AVAILABLE RECORDS
----------

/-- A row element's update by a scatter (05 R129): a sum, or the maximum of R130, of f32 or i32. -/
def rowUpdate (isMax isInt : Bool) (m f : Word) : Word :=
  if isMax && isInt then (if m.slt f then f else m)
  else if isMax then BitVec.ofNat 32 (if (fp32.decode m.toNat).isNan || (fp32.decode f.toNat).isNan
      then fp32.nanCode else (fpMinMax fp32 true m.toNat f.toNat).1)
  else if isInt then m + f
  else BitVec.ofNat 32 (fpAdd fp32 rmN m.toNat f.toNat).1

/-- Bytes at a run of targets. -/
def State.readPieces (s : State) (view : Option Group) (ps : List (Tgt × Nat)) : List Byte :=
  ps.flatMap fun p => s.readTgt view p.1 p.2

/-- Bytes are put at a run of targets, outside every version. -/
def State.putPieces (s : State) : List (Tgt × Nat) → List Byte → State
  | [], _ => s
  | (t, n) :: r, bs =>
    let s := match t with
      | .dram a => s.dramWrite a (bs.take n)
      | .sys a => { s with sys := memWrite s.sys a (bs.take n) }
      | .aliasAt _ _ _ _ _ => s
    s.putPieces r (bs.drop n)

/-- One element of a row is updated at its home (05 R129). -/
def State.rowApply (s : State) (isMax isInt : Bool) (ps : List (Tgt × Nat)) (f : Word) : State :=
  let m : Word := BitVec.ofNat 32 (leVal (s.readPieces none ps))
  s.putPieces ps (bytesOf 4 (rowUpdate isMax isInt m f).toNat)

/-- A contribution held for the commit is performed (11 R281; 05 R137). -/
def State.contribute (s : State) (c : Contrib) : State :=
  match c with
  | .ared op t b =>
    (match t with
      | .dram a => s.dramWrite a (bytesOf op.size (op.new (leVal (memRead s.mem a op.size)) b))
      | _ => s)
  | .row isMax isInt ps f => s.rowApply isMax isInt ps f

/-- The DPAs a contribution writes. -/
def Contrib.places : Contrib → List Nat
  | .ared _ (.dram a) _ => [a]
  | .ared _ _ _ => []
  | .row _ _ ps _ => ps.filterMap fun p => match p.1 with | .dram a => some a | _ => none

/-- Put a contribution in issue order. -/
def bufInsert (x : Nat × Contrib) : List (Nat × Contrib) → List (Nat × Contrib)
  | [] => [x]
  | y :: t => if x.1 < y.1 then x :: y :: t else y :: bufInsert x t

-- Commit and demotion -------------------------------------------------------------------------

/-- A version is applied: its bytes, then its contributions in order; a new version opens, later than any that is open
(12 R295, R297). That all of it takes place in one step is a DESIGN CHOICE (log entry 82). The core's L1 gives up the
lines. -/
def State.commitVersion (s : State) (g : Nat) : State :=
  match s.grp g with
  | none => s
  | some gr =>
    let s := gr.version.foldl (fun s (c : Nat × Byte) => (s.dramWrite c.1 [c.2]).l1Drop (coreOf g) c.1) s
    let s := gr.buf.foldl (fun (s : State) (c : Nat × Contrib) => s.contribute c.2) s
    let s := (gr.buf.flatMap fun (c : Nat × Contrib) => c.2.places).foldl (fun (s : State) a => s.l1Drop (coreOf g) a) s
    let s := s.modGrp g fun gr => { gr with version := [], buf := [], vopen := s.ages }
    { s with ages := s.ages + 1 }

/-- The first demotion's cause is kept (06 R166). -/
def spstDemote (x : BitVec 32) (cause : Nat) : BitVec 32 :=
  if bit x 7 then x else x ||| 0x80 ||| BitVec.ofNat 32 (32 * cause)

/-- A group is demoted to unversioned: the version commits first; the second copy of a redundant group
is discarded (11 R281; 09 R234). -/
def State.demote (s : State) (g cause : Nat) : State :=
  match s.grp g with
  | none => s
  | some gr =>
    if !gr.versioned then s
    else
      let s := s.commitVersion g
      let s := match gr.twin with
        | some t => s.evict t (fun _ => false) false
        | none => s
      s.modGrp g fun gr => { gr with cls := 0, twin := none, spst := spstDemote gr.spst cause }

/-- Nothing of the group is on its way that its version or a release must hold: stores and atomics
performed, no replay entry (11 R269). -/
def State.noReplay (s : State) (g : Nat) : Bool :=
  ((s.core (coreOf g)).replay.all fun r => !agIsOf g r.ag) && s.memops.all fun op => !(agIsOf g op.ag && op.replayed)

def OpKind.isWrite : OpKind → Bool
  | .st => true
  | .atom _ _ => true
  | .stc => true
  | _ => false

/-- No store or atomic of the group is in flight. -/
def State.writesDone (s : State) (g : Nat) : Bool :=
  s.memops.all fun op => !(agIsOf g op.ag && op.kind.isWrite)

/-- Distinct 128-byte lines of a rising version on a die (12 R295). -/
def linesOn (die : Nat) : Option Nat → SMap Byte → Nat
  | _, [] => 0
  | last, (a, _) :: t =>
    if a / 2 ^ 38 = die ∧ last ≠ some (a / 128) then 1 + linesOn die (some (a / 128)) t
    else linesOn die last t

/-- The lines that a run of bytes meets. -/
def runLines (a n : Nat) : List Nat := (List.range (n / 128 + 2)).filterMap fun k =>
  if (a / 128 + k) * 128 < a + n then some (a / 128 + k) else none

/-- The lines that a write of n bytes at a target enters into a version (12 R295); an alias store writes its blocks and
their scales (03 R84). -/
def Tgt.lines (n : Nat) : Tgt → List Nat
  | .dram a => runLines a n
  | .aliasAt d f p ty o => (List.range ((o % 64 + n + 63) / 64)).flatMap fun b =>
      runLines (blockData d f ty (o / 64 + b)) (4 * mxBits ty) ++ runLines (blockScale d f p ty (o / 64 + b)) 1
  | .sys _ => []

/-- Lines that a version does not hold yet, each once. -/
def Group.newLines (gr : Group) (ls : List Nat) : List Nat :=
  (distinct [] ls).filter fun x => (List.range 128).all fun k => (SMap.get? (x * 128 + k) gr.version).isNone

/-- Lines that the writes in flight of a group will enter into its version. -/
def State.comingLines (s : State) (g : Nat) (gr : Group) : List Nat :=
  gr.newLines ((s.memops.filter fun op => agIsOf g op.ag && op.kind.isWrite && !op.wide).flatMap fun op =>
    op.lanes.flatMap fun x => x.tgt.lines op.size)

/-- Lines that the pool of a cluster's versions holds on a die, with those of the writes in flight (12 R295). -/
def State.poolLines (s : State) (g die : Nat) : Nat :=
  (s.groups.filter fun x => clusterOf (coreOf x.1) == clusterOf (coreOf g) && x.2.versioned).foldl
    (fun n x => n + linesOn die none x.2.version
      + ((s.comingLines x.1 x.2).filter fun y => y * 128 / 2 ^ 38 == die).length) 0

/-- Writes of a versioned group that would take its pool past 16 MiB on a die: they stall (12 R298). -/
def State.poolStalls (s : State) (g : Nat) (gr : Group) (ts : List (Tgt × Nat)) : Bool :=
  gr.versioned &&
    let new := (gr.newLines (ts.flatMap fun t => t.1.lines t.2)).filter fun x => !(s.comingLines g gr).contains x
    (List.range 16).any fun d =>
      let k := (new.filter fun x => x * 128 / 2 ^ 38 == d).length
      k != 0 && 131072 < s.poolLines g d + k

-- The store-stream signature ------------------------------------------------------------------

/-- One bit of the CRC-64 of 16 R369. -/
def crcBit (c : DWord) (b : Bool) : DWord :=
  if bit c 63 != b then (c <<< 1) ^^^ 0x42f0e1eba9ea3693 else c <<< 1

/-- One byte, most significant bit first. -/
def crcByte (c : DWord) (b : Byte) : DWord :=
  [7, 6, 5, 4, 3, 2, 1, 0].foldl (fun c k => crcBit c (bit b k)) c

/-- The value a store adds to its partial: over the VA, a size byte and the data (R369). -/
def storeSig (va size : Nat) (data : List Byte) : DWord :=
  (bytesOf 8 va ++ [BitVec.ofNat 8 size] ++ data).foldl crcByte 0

----------

YOUR GOAL
Look above for the line with "s.memops.all fun op => !(agIsOf g op.ag && op.kind.isWrite)" and the line with "if (a / 128". Retype those two lines and every line between them exactly, adding nothing.

ANSWER TO THIS PROBLEM
  s.memops.all fun op => !(agIsOf g op.ag && op.kind.isWrite)

/-- Distinct 128-byte lines of a rising version on a die (12 R295). -/
def linesOn (die : Nat) : Option Nat → SMap Byte → Nat
  | _, [] => 0
  | last, (a, _) :: t =>
    if a / 2 ^ 38 = die ∧ last ≠ some (a / 128) then 1 + linesOn die (some (a / 128)) t
    else linesOn die last t

/-- The lines that a run of bytes meets. -/
def runLines (a n : Nat) : List Nat := (List.range (n / 128 + 2)).filterMap fun k =>
  if (a / 128 + k) * 128 < a + n then some (a / 128 + k) else none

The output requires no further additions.